------ Input data ------

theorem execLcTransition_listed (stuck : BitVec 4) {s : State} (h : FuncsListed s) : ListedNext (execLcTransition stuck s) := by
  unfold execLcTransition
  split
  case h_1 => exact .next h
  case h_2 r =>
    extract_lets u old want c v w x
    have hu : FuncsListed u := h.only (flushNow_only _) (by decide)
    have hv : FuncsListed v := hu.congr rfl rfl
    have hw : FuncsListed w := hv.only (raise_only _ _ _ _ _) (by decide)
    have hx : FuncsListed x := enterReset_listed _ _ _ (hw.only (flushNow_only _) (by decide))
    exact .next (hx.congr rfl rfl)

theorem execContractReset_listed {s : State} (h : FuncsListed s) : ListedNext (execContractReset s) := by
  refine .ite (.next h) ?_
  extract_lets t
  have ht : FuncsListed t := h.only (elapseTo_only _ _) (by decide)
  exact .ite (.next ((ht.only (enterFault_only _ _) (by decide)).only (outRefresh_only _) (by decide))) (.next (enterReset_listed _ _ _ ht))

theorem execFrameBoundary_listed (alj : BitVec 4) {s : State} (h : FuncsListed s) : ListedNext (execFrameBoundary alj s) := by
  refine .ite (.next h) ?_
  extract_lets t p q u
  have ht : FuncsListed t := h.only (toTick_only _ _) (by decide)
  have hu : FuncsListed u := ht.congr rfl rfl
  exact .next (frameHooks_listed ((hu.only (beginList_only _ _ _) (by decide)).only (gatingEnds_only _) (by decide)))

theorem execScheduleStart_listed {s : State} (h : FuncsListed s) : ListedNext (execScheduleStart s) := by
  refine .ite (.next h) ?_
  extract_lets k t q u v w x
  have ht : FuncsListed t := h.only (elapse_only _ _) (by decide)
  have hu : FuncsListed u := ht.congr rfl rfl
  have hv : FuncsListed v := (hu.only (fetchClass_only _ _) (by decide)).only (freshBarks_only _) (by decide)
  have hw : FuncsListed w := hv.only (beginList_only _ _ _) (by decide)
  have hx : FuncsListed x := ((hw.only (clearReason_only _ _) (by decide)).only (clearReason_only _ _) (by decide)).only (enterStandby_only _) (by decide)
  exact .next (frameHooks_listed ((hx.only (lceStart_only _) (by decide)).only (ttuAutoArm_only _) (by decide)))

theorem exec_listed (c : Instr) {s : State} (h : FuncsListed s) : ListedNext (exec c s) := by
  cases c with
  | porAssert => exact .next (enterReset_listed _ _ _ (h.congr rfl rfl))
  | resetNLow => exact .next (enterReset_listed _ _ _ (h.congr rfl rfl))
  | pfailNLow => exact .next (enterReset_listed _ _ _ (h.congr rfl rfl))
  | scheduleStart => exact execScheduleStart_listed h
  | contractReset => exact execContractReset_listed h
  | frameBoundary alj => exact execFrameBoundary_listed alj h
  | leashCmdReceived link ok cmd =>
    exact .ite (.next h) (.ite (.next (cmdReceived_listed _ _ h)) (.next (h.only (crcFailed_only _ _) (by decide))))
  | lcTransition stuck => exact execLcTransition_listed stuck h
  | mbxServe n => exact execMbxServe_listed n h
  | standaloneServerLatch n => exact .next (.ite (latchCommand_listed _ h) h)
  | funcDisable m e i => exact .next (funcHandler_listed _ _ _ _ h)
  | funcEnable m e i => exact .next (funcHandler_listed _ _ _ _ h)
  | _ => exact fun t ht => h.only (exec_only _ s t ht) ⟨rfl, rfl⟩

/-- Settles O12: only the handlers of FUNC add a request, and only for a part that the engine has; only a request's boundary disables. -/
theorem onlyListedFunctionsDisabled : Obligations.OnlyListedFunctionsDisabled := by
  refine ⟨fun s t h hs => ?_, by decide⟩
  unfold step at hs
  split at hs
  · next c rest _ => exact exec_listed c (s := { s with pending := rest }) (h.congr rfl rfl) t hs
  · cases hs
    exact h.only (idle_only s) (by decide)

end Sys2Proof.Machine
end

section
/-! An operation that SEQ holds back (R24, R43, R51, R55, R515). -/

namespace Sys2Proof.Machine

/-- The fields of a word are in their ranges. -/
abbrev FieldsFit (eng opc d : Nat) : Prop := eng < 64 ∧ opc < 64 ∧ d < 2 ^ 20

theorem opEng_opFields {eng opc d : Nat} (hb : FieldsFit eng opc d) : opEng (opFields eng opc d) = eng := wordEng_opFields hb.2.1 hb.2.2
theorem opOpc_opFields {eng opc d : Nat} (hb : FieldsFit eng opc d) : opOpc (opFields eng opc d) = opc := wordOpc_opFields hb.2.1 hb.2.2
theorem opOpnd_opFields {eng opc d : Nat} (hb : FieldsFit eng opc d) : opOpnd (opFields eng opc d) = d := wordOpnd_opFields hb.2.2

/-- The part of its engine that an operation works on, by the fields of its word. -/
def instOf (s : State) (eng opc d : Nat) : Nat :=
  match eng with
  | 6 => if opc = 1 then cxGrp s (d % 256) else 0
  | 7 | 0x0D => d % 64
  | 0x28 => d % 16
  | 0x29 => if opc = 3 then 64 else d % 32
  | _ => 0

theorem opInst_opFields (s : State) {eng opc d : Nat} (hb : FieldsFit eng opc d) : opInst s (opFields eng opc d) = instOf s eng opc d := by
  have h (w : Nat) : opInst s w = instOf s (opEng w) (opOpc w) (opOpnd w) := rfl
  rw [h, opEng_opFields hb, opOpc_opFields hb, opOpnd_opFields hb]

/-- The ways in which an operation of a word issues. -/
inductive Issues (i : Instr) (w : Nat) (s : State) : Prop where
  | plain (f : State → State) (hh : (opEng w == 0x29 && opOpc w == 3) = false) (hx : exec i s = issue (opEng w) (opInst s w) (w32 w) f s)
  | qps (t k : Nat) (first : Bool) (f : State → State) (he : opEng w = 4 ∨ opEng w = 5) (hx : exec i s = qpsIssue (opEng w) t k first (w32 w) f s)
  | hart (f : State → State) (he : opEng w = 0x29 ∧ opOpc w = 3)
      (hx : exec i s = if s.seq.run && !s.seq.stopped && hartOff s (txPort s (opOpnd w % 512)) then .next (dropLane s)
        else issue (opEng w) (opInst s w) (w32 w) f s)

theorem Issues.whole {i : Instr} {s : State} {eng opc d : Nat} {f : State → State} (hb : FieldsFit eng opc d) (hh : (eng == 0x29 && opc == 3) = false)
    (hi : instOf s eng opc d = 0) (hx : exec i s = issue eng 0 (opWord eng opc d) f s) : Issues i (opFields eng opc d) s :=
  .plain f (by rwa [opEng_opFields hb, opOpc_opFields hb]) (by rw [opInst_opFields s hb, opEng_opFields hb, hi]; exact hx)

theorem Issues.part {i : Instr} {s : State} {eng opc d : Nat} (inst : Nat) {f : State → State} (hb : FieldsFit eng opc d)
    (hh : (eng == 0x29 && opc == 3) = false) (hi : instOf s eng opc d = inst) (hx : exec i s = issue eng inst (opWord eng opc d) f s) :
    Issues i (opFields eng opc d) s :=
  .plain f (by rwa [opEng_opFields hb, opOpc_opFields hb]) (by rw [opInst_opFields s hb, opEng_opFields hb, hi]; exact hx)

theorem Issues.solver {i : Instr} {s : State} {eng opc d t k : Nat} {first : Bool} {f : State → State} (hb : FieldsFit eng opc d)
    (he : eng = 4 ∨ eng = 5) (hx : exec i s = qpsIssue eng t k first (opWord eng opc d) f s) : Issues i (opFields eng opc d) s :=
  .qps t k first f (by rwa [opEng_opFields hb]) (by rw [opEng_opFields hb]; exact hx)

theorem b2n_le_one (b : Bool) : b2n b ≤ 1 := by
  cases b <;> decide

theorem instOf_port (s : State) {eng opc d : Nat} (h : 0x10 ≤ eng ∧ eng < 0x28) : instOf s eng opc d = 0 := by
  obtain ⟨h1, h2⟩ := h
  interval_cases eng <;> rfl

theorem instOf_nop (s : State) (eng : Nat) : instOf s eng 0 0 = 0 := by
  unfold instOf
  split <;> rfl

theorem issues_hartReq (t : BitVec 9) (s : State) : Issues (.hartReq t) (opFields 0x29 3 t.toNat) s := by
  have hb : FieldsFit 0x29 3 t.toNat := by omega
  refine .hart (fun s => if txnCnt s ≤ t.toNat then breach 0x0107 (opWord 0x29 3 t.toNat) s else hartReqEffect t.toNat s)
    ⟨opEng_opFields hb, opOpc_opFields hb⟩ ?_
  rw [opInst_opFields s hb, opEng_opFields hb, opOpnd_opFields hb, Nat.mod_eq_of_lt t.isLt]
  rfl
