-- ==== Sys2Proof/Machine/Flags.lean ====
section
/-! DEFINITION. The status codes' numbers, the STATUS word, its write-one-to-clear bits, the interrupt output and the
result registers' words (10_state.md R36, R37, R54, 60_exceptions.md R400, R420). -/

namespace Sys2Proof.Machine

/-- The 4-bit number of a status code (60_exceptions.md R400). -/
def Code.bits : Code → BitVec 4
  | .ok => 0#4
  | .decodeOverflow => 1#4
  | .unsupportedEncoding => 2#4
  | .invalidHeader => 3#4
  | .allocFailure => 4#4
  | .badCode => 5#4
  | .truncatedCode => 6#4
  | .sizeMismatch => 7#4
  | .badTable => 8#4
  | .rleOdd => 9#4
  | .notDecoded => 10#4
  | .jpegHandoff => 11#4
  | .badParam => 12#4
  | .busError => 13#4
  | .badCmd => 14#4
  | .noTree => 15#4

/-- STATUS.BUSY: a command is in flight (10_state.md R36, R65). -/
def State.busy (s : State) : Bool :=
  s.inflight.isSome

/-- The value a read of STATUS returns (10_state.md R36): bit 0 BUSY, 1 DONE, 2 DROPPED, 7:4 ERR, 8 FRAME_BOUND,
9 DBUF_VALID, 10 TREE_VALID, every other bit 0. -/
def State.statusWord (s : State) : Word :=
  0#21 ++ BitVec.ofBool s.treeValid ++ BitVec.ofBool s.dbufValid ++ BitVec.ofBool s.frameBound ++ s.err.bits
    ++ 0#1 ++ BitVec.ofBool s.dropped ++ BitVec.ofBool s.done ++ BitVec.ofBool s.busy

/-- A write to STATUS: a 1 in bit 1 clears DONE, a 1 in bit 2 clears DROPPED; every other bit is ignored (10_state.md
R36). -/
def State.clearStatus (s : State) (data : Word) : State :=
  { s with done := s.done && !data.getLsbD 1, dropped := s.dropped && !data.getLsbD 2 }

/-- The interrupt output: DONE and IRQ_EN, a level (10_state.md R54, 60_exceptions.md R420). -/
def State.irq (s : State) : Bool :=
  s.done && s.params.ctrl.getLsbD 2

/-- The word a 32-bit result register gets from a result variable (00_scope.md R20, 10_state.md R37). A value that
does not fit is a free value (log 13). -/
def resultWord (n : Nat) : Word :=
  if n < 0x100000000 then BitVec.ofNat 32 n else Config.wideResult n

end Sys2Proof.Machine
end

------

### Exercise aim
Say how many lines in the records hold the string "that", please, and add no other words.

### Written solution
4